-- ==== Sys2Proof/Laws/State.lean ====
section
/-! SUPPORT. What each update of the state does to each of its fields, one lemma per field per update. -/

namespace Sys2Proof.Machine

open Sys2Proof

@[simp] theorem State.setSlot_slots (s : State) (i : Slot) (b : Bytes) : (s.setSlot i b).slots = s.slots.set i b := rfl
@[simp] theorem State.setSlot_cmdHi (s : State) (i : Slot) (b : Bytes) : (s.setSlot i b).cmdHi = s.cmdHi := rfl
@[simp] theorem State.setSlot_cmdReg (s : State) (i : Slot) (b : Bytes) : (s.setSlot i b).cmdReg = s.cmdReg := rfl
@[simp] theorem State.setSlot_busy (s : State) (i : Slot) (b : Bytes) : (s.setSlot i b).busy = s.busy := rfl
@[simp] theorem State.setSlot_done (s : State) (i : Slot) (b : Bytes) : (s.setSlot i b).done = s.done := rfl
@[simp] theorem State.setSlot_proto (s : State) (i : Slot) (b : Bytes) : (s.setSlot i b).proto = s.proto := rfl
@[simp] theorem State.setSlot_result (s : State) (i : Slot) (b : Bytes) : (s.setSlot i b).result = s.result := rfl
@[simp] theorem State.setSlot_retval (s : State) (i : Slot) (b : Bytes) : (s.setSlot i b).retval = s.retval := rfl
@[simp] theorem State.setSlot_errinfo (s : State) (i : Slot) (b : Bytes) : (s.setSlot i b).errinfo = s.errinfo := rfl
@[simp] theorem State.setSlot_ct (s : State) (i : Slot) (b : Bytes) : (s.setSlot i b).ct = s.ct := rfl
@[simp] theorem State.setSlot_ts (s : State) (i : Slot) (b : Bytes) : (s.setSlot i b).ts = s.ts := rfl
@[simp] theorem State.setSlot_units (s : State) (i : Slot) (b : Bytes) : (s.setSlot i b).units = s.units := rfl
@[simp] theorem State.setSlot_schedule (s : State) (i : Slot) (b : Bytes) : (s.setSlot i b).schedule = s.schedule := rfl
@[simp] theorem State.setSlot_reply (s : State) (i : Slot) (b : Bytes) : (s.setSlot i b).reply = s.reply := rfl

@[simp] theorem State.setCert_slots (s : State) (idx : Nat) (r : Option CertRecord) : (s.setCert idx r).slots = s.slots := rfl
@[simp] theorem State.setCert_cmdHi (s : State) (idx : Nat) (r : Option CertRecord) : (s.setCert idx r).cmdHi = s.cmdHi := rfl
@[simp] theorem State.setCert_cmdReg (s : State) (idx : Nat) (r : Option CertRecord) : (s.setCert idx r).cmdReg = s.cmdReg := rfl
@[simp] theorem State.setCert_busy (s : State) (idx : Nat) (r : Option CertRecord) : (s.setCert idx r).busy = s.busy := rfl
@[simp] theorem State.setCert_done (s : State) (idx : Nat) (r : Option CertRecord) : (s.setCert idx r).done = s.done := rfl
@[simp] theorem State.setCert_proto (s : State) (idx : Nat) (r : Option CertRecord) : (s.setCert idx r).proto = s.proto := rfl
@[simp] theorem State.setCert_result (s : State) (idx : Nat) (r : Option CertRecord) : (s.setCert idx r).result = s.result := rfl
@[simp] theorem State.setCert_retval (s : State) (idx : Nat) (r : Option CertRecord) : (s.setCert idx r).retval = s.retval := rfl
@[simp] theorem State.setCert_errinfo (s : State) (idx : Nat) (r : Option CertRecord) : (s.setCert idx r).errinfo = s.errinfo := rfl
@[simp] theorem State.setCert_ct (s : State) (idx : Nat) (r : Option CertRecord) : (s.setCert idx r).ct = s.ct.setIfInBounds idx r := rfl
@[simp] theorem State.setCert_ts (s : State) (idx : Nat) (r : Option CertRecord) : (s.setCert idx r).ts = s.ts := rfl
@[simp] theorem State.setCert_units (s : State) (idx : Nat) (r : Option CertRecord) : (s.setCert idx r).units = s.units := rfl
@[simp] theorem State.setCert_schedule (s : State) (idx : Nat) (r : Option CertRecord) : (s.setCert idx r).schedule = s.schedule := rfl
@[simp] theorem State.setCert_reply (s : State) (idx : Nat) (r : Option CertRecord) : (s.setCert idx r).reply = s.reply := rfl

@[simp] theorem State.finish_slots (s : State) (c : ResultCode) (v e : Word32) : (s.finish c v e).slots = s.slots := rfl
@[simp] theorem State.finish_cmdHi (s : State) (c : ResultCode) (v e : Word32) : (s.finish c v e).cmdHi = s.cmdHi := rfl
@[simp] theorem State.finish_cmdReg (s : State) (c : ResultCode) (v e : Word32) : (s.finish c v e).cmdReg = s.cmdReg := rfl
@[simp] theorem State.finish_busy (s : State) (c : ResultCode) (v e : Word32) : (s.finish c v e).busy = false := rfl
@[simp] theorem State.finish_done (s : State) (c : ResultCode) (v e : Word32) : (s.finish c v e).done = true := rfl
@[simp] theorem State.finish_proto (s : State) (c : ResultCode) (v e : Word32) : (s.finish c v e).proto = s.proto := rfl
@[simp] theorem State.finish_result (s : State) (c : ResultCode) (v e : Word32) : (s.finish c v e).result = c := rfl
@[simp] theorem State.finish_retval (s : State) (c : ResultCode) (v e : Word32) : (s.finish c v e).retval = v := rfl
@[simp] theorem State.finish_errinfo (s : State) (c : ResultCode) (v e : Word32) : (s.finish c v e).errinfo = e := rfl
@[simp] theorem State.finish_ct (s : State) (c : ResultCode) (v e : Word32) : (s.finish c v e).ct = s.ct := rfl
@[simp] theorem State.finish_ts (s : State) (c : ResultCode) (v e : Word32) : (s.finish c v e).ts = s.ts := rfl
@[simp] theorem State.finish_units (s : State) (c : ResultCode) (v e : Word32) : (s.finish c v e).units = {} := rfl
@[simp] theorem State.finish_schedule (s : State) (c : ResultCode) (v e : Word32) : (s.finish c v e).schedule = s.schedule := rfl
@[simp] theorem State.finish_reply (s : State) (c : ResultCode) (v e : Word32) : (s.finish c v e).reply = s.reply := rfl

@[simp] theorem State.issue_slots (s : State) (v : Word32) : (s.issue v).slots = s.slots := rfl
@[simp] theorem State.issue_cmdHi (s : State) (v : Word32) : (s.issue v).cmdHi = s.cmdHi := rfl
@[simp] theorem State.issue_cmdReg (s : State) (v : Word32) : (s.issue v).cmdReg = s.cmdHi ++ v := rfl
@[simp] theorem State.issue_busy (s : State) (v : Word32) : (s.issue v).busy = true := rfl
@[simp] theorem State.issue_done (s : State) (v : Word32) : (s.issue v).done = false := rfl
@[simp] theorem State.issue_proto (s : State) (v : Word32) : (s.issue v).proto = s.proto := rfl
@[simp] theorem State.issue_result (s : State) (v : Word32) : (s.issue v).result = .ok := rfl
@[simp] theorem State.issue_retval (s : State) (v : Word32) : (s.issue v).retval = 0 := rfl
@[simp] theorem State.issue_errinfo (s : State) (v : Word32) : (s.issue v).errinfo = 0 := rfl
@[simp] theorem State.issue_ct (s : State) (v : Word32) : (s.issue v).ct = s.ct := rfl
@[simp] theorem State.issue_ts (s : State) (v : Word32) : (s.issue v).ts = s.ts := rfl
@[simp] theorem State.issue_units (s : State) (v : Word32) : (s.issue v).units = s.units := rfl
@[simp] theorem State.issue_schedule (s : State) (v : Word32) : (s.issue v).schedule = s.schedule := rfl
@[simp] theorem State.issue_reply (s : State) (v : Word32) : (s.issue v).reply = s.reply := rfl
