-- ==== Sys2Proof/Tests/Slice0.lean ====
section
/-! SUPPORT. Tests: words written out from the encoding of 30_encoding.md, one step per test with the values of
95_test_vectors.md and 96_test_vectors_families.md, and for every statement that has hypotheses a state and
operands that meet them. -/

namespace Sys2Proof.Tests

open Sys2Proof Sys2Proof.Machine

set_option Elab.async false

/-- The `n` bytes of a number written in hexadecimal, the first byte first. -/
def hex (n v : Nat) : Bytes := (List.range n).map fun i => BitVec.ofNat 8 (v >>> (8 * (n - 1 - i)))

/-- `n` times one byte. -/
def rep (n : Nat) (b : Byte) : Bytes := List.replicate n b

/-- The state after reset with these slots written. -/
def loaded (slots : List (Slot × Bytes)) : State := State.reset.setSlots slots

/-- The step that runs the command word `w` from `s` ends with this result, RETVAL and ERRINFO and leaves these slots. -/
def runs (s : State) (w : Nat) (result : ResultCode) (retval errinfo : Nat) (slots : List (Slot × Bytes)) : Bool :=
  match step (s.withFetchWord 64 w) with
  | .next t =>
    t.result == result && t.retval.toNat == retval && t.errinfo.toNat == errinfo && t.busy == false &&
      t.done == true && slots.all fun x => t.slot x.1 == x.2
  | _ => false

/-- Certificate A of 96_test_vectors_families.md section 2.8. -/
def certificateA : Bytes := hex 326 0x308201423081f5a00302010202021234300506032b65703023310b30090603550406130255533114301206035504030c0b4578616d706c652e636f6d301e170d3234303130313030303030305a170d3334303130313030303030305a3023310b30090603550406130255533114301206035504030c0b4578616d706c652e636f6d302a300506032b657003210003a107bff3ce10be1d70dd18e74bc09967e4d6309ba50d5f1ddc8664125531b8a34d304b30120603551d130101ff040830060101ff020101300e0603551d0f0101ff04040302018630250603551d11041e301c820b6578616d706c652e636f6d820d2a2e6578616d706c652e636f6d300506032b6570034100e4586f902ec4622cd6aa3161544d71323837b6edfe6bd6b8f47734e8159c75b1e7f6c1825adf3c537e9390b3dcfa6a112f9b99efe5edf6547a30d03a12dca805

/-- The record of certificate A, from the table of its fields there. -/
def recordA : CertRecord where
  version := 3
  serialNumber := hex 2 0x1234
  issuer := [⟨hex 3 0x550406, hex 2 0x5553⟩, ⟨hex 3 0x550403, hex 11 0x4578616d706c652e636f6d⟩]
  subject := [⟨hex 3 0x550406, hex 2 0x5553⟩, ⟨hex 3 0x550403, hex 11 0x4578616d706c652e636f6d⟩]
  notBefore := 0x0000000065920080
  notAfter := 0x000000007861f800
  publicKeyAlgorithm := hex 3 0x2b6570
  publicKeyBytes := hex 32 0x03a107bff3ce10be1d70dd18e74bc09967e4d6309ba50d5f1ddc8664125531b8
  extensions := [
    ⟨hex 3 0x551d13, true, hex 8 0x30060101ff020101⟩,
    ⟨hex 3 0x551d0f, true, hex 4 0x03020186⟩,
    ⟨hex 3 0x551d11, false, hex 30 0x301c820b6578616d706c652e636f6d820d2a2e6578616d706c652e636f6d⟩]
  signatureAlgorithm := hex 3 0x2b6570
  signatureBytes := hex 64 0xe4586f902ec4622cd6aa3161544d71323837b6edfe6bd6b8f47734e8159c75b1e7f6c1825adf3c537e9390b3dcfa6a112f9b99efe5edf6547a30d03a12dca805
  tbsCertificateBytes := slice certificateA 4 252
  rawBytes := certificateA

> **Exercise**
From the listing above, copy every line where the string "that" is found.

> **Written answer**
95_test_vectors.md and 96_test_vectors_families.md, and for every statement that has hypotheses a state and
operands that meet them. -/
/-- The step that runs the command word `w` from `s` ends with this result, RETVAL and ERRINFO and leaves these slots. -/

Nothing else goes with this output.